Scientific classification
- Kingdom: Plantae
- Clade: Tracheophytes
- Clade: Angiosperms
- Clade: Eudicots
- Clade: Asterids
- Order: Asterales
- Family: Asteraceae
- Genus: Chaetopappa
- Species: C. ericoides
- Binomial name: Chaetopappa ericoides (Torr.) G.L.Nesom
- Synonyms: Synonymy Aster arenosus (A.Heller) S.F.Blake ; Aster ericifolius Rothr. 1877 not Forssk. 1775 ; Aster hirtifolius S.F.Blake ; Aster leucelene S.F.Blake ; Diplopappus ericoides (Torr.) Torr. & A.Gray 1841 not Less. 1831 ; Diplopappus ericoides var. hirtellus A.Gray ; Inula ericoides Torr. ; Leucelene ericoides (Torr.) Greene ;

= Chaetopappa ericoides =

- Genus: Chaetopappa
- Species: ericoides
- Authority: (Torr.) G.L.Nesom

Species of flowering plant

Chaetopappa ericoides is a species of flowering plant in the family Asteraceae known by the common names rose heath and heath-leaved chaetopappa. It is native to the southwestern and western Great Plains regions of the United States, plus northern Mexico. It is found in California, Nevada, Arizona, Utah, New Mexico, Colorado, Wyoming, Texas, Oklahoma, Kansas, Nebraska, Chihuahua, Coahuila, Sonora, Durango, Zacatecas, San Luis Potosí, and Nuevo León.

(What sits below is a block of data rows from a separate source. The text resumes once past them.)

-- ==== Sys2Proof/Machine/Text.lean ====
section
/-! DEFINITION. The names of the 13 instructions and the notation the spec writes programs in
(spec/00_scope.md R12, 30_encoding.md R90; the notation and the short forms are the spec's decision D25;
assumption 24). Nothing the machine does depends on this file. -/

namespace Sys2Proof

/-- The canonical mnemonic (00_scope.md R12). -/
def Mnemonic.name : Mnemonic → String
  | .halt => "HALT"
  | .loadImmediate => "LOAD_IMMEDIATE"
  | .print => "PRINT"
  | .add => "ADD"
  | .multiply => "MULTIPLY"
  | .push => "PUSH"
  | .pop => "POP"
  | .call => "CALL"
  | .ret => "RETURN"
  | .compare => "COMPARE"
  | .jump => "JUMP"
  | .jumpIfEqual => "JUMP_IF_EQUAL"
  | .jumpIfNotEqual => "JUMP_IF_NOT_EQUAL"

/-- The short form (00_scope.md R12). -/
def Mnemonic.shortName : Mnemonic → String
  | .halt => "HLT"
  | .loadImmediate => "LDI"
  | .print => "PRN"
  | .add => "ADD"
  | .multiply => "MUL"
  | .push => "PUSH"
  | .pop => "POP"
  | .call => "CALL"
  | .ret => "RET"
  | .compare => "CMP"
  | .jump => "JMP"
  | .jumpIfEqual => "JEQ"
  | .jumpIfNotEqual => "JNE"

/-- A register operand in a listing: `R0` to `R7`, and for an illegal byte its number (30_encoding.md
R90). -/
def registerText (b : Byte) : String := "R" ++ toString b.toNat

/-- The operands in byte order, separated by commas; the literal in decimal (30_encoding.md R90). -/
def Instr.operandText : Instr → String
  | .halt => ""
  | .loadImmediate r imm => " " ++ registerText r ++ ", " ++ toString imm.toNat
  | .print r => " " ++ registerText r
  | .add ra rb => " " ++ registerText ra ++ ", " ++ registerText rb
  | .multiply ra rb => " " ++ registerText ra ++ ", " ++ registerText rb
  | .push r => " " ++ registerText r
  | .pop r => " " ++ registerText r
  | .call r => " " ++ registerText r
  | .ret => ""
  | .compare ra rb => " " ++ registerText ra ++ ", " ++ registerText rb
  | .jump r => " " ++ registerText r
  | .jumpIfEqual r => " " ++ registerText r
  | .jumpIfNotEqual r => " " ++ registerText r

/-- An instruction as a line of a listing (30_encoding.md R90: "LDI R0, 8"). -/
def Instr.text (i : Instr) : String := i.mnemonic.shortName ++ i.operandText

end Sys2Proof
end

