/-- With no error the instruction ends at the first clock of EXEC that does not stall, in the state the step
answers. -/
theorem endsAt_exec_commit {j : Nat} (hr : c.arch.runState = .running) (hp : c.phase = .fetch)
    (hrst : ∀ k, (ins k).rst = false) (hl : lookup m (c.arch.mem.read c.arch.pc.toNat) = some n)
    (hfit : c.arch.pc.toNat + arity n ≤ 255) (he : (execOut n (clocks m ins (1 + arity n) c)).err = none)
    (hs : ∀ i, i < j → stalls n (clocks m ins (1 + arity n) c) (ins (1 + arity n + i)) = true)
    (hgo : stalls n (clocks m ins (1 + arity n) c) (ins (1 + arity n + j)) = false) :
    ∃ t, stepWith m c.arch = .next t ∧ t.runState ≠ .faulted ∧
      EndsAt m ins c (1 + arity n + j) t := by
  have hf (j : Nat) (hj : j ≤ 1 + arity n) : Fetched n c j (clocks m ins j c) :=
    fetched_clocks hr hp hrst hl j hj (by omega)
  have hd := hf _ (Nat.le_refl _)
  have hopc : lookup m (clocks m ins (1 + arity n) c).ir.opc = some n := by
    rw [hd.opc (by omega)]
    exact hl
  have stalled (i : Nat) (hi : i ≤ j) := clocks_stalled (hd.arch ▸ hr) (hd.phase.trans (phaseAt_exec n))
    hopc he hrst i fun i' hi' => hs i' (by omega)
  obtain ⟨ha, hi, hph⟩ := stalled j (Nat.le_refl _)
  have hout := execOut_congr n ha hi
  have hend : EndsAt m ins c (1 + arity n + j) _ := EndsAt.of_runningClock hr hrst (fun i hij => ?_)
    (runningClock_exec_commit hph (hi ▸ hopc) (by rw [hout, he]) ((stalls_congr ha hi _).trans hgo)) rfl
  · refine ⟨_, ?_, commitEdge_not_faulted (ha ▸ hd.arch ▸ hr), hend⟩
    rw [stepWith_of_fetched hr hl hfit hd, ← hi, ← ha]
    exact exec_of_execOut_ok (by rw [hout, he])
  · by_cases hle : i ≤ 1 + arity n
    · exact (hf i hle).arch
    · obtain ⟨i', rfl⟩ := Nat.exists_eq_add_of_le (Nat.le_of_not_le hle)
      exact (stalled i' (by omega)).1.trans hd.arch

end Run

end Sys2Proof.Machine
end

section
/-! PROOFS. The two views agree, and how many clocks an instruction takes (spec/49_core_blocks.md R213,
R216). -/

namespace Sys2Proof.Machine

/-- Settles O53: an error ends the instruction at a known clock; otherwise it ends at the first clock of EXEC
at which the sink is ready, which exists as the sink is ready again and again. -/
theorem clockedViewRefinesStep : Obligations.ClockedViewRefinesStep := fun m ins c hr hp hrst hready => by
  have done {k : Nat} {t : State} (hs : stepWith m c.arch = .next t) (h : EndsAt m ins c k t) :
      ∃ n t, stepWith m c.arch = .next t ∧ (clocks m ins (n + 1) c).arch = t ∧
        (clocks m ins (n + 1) c).phase = .fetch ∧ ∀ k, k ≤ n → (clocks m ins k c).arch = c.arch :=
    ⟨k, t, hs, h.arch, h.phase, h.before⟩
  obtain ⟨k, e, -, hs, hend⟩ | ⟨n, hl, hfit⟩ := endsAt_before_exec (m := m) hr hp hrst
  · exact done hs hend
  cases he : (execOut n (clocks m ins (1 + arity n) c)).err with
  | some e =>
    obtain ⟨hs, hend⟩ := endsAt_exec_fault hr hp hrst hl hfit he
    exact done hs hend
  | none =>
    obtain ⟨j, hj, hout⟩ := hready (1 + arity n)
    obtain ⟨j, rfl⟩ := Nat.exists_eq_add_of_le hj
    obtain ⟨k, hgo, hwait⟩ := exists_first_false (j := j)
      (p := fun j => stalls n (clocks m ins (1 + arity n) c) (ins (1 + arity n + j))) (stalls_of_ready hout)
    obtain ⟨t, hs, -, hend⟩ := endsAt_exec_commit hr hp hrst hl hfit he hwait hgo
    exact done hs hend

/-- Settles O54: with the sink ready EXEC takes one clock, after one clock per byte; an error ends the
instruction in one of these. -/
theorem clockCounts : Obligations.ClockCounts := fun m ins c t hr hp hins hs => by
  have hrst (k : Nat) := (hins k).1
  have before {k : Nat} (h : EndsAt m ins c k t) (j : Nat) (hj : j < k + 1) :
      (clocks m ins j c).arch = c.arch := h.before j (Nat.le_of_lt_succ hj)
  obtain ⟨k, e, hk, hs', hend⟩ | ⟨n, hl, hfit⟩ := endsAt_before_exec (m := m) hr hp hrst
  · obtain rfl := Host.Outcome.next.inj (hs'.symm.trans hs)
    exact ⟨fun i rest _ hf => absurd rfl hf,
      fun _ => ⟨k + 1, by omega, by omega, hend.arch, before hend⟩⟩
  have h2 := arity_le_two n
  cases he : (execOut n (clocks m ins (1 + arity n) c)).err with
  | some e =>
    obtain ⟨hs', hend⟩ := endsAt_exec_fault hr hp hrst hl hfit he
    obtain rfl := Host.Outcome.next.inj (hs'.symm.trans hs)
    exact ⟨fun i rest _ hf => absurd rfl hf,
      fun _ => ⟨1 + arity n + 1, by omega, by omega, hend.arch, before hend⟩⟩
  | none =>
    obtain ⟨t', hs', hf, hend⟩ := endsAt_exec_commit (j := 0) hr hp hrst hl hfit he nofun
      (stalls_of_ready (hins _).2)
    obtain rfl := Host.Outcome.next.inj (hs'.symm.trans hs)
    refine ⟨fun i rest hd _ => ?_, fun hf' => absurd hf' hf⟩
    obtain rfl : n = i.mnemonic := Option.some.inj (hl.symm.trans (decode_fetchBytes_ok hd).1)
    rw [show 2 + arity i.mnemonic = 1 + arity i.mnemonic + 1 by omega]
    exact ⟨hend.arch, hend.phase, before hend⟩

end Sys2Proof.Machine
end

section
/-! SUPPORT. The ports of the clocked view: the output port and the memory port inverted, and EXEC while the
sink is not ready (spec/49_core_blocks.md R206, R208, R214). -/

namespace Sys2Proof.Machine

/-! ### The output port -/

/-- A byte is offered exactly in the EXEC phase of an operation that raised nothing and offers it. -/
theorem outPort_eq_some {m : OpcodeMap} {c : CState} {v : Byte} (h : outPort m c = some v) :
    c.arch.runState = .running ∧ c.phase = .exec ∧ ∃ n, lookup m c.ir.opc = some n ∧
      (execOut n c).err = none ∧ (execOut n c).outData = some v := by
  unfold outPort at h
  split at h
  · rename_i hr hp
    cases hl : lookup m c.ir.opc with
    | none => rw [hl] at h; cases h
    | some n =>
      simp only [hl, Option.ite_none_right_eq_some, Option.isNone_iff_eq_none] at h
      exact ⟨hr, hp, n, rfl, h⟩
  · cases h

theorem outPort_of_exec {m : OpcodeMap} {c : CState} {n : Mnemonic} (hr : c.arch.runState = .running)
    (hp : c.phase = .exec) (hl : lookup m c.ir.opc = some n) (he : (execOut n c).err = none) :
    outPort m c = (execOut n c).outData := by
  simp [outPort, hr, hp, hl, he]

theorem commitEdge_out_of_none (c : CState) {o : ExecOut} (h : o.outData = none) :
    (commitEdge c o).arch.out = c.arch.out := by simp [commitEdge, h]

theorem commitEdge_out_of_some (c : CState) {o : ExecOut} {v : Byte} (h : o.outData = some v) :
    (commitEdge c o).arch.out = c.arch.out ++ [v] := by simp [commitEdge, h]

/-- PRINT alone offers a byte. -/
theorem execOut_outData_some {n : Mnemonic} {c : CState} {v : Byte} (h : (execOut n c).outData = some v) :
    n = .print := by
  refine Classical.byContradiction fun hn => ?_
  have hnone : (execOut n c).outData = none := if_neg hn
  rw [hnone] at h
  cases h

theorem loadingClock_eq (i : Inputs) (s : State) :
    loadingClock i s = if i.start then hostStart (if i.ldWe then loaderWrite s i.ldAddr i.ldData else s)
      else if i.ldWe then loaderWrite s i.ldAddr i.ldData else s := rfl

theorem loadingClock_out (i : Inputs) (s : State) : (loadingClock i s).out = s.out := by
  have write (a v : Byte) : (loaderWrite s a v).out = s.out := by unfold loaderWrite; split <;> rfl
  have start (u : State) : (hostStart u).out = u.out := by unfold hostStart; split <;> rfl
  have stored : (if i.ldWe then loaderWrite s i.ldAddr i.ldData else s).out = s.out := by
    split
    · exact write _ _
    · rfl
  rw [loadingClock_eq]
  split
  · exact (start _).trans stored
  · exact stored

Chaetopappa ericoides is a petite perennial herb reaching heights between 5 and 15 centimeters (2–6 inches). The hairy, glandular stem grows from a woody caudex and branches several times. The green leaves are up to about a centimeter long and are glandular and bristly. The tiny flower head is 1 or 2 centimeters wide with white or pinkish ray florets around a center of yellow disc florets. Each head has a base of pointed purple-tipped greenish phyllaries. The fruit is a hairy, round achene with a bristly white pappus.

==Uses==
Among the Zuni people, an infusion of whole pulverized plant applied is rubbed on the body for the pain from a cold, swellings, and rheumatism. A warm infusion of the plant is also taken to hasten parturition.